# How to...read data from csv files to a database

In [1]:
# Sets up the location of the api relative to this notebook 
import sys
sys.path.append('../../../')

In [2]:
# Import the module for accessing a database
from esgmatching.dbmanager.SqlEngine import SqlEngine

In [3]:
# Import the module for reading csv files
from esgmatching.reader.FileReaderCsvToDB import FileReaderCsvToDB

## 1. Database setup

In [4]:
# Localization of the database to be created in relation to this jupyter notebook
# The database will be created in the /data/dabase folder, under the project main folder (EntityMatching)
path_db = '../../../data/database/'

In [5]:
# String connection used for sqlite.
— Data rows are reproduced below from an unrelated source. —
/-- A stored tensor seen through readers of its planes; a reader answers none for an uncorrectable byte. `blocks` is P, the
block positions of a row (R54). -/
structure Plane where
  fmt : Nat
  sprout : Bool
  esc : Bool                        -- read as F8E4M3 bytes (R138, R139)
  blocks : Nat
  stride : Nat
  firstBlock : Nat
  strEnd : Nat
  elem : Int → Option Nat           -- element-plane byte
  scale : Nat → Option Nat          -- scale byte
  index : Nat → Option Nat          -- segment index entry
  stream : Nat → Option Nat         -- byte of the sprout plane

/-- Element code k of the block that starts at an element-plane offset; T codes are digits, 243-255 gives none inside. -/
def Plane.codeAt (p : Plane) (off : Int) (k : Nat) : Option Nat :=
  match p.fmt with
  | 6 => (p.elem (off + (k / 2 : Nat))).map fun b => b / 16 ^ (k % 2) % 16
  | 7 => (p.elem (off + (k / 2 : Nat))).map fun b => b / 16 ^ (k % 2) % 16
  | 8 => (p.elem (off + (k / 4 : Nat))).map fun b => b / 4 ^ (k % 4) % 4
  | 9 => (p.elem (off + (k / 5 : Nat))).map fun b => if 243 ≤ b then 3 else tritOf b (k % 5)
  | _ => p.elem (off + k)

/-- Markers of the block with a block number, at most two (R65); none when a byte of the block is uncorrectable. -/
def Plane.markers (p : Plane) (blk : Nat) : Option Nat :=
  let off : Int := ((blk : Int) - p.firstBlock) * blockBytes p.fmt
  let cs := (List.range (blockLen p.fmt)).map (p.codeAt off)
  if cs.any Option.isNone then none else some (min 2 ((cs.filter fun c => c = some 8).length))

/-- Valid markers of the segment's blocks before `blk` (R67). -/
def Plane.countBefore (p : Plane) (blk : Nat) : Option Nat :=
  (List.range (blk % 256)).foldl (fun acc i =>
    match acc, p.markers (blk / 256 * 256 + i) with
    | some a, some m => some (a + m)
    | _, _ => none) (some 0)

/-- The sprout for the k-th valid marker of a block: its byte's value, or what R67 and R68 give. -/
def Plane.sproutAt (p : Plane) (blk k : Nat) (b : FVal) : Elem :=
  match p.index (blk / 256), p.countBefore blk with
  | some e, some n =>
    let o := e + n + k
    if p.strEnd ≤ o then
      ⟨.grid, if b = .nan then .nan else .fin false 0, b, 1, true, 0, false⟩
    else
      match p.stream o with
      | some c => ⟨.sprout, fmtE4M3.decode c, .fin false 1, 1, false, 0, false⟩
      | none => ⟨.sprout, .nan, .fin false 1, 1, false, 0, true⟩
  | _, _ => ⟨.sprout, .nan, .fin false 1, 1, false, 0, true⟩

/-- Element (i, j) of a stored tensor (R55, R57, R62, R64-R68, R91); uncorrectable bytes give NaN (R108, R206). -/
def Plane.at (p : Plane) (i j : Nat) : Elem :=
  let nanU : Elem := ⟨.grid, .nan, .fin false 1, 1, false, 0, true⟩
  if p.esc then
    match p.elem ((i * p.stride + j : Nat) : Int) with
    | some c => ⟨.sprout, fmtE4M3.decode c, .fin false 1, 1, false, 0, false⟩
    | none => nanU
  else if p.fmt = 5 then
    match p.elem ((i * p.stride + j : Nat) : Int) with
    | some c => ⟨.grid, ofQ (codeVal 5 c), .fin false 1, 1, false, 0, false⟩
    | none => nanU
  else if isBlockFmt p.fmt then
    let bi := j / blockLen p.fmt
    let k := j % blockLen p.fmt
    let off : Int := ((i * p.stride + bi * blockBytes p.fmt : Nat) : Int)
    let blk := p.firstBlock + i * p.blocks + bi
    match p.scale (i * p.blocks + bi) with
    | none => nanU
    | some sc =>
      let b := scaleVal p.fmt sc
      match p.codeAt off k with
      | none => nanU
      | some c =>
        let zero (inv : Bool) (clip : Nat) : Elem :=
          ⟨.grid, if b = .nan then .nan else .fin false 0, b, 1, inv, clip, false⟩
        if p.fmt = 9 ∧ c = 3 then zero true (j / 5 + 1)
        else if hasSprouts p.fmt ∧ c = 8 then
          if p.sprout then
            let before := ((List.range k).filter fun t => p.codeAt off t = some 8).length
            if 2 ≤ before then zero true 0 else p.sproutAt blk before b
          else if p.fmt = 7 then zero true 0
          else ⟨.grid, if b = .nan then .nan else .fin true 0, b, 1 / 2, false, 0, false⟩
        else
          let h : ℚ := if p.fmt = 6 ∨ p.fmt = 8 then 1 / 2 else 1
          ⟨.grid, if b = .nan then .nan else ofQ (codeVal p.fmt c / h), b, h, false, 0, false⟩
  else
    let n := elemBits p.fmt / 8
    let bs := (List.range n).map fun t => p.elem ((i * p.stride + j * n + t : Nat) : Int)
    if bs.any Option.isNone then { nanU with kind := .float }
    else
      match fmtOf p.fmt with
      | some f => ⟨.float, f.decode (leNat (bs.map fun b => BitVec.ofNat 8 (b.getD 0))), .fin false 1, 1, false, 0, false⟩
      | none => nanU

/-- The exact value of an element under a tensor scale (R55). -/
def Elem.value (e : Elem) (ts : ℚ) : FVal :=
  match e.kind with
  | .float => e.x
  | _ => ((e.x.mul e.b).mul (.fin false e.h)).mul (.fin false ts)

end Sys2Proof.Machine
end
Others databases might require different information.
# In this example the connection is a combination of [sqlite statement] + [database path] + [database name]
str_connection = 'sqlite:///' + path_db + 'entitymatching.db'
str_connection

'sqlite:///../../../data/database/entitymatching.db'

In [6]:
# The database engine object is created by passing the string connection 
sqlengine_obj = SqlEngine(str_connection)

In [7]:
# The connect() method of the SqlEngine is used to stablish a connection with the database if it exists, 
# or to create a new one, otherwise. The parameter show_eco is False by default and indicates if the SQL statements 
# are echoed (or printed) in the default output channel. Therefore, let's set show_echo = True to see the Sql statements. 
sqlengine_obj.connect(show_echo=True)

In [8]:
# Check if the connection was stablished
sqlengine_obj.is_connected()

True

## 2. FileReader setup

In [9]:
# Path to the csv files and its mapping files
# Localization of the test files
path_test = '../../../data/test/'

In [10]:
# CSV file for Data source 1 
file1_path = path_test + 'test_data_source1.csv'
file1_path

'../../../data/test/test_data_source1.csv'

In [11]:
# Data mapping for Data source 1
file1_map = path_test + 'test_data_source1.json'
file1_map

'../../../data/test/test_data_source1.json'

In [12]:
# Initialize the FileReaderCsvToDB
csvreader_obj = FileReaderCsvToDB()  

The database engine object must be set in the FileReader as to provide connectivity with a database.
It is important to certify that a connection was established through sqlengine_obj.connect() method.  

In [13]:
# Set the database engine into the FileReader. Define use_session=True to indicate that a session object must be used. 
csvreader_obj.set_database_engine(sqlengine_obj, use_session=True)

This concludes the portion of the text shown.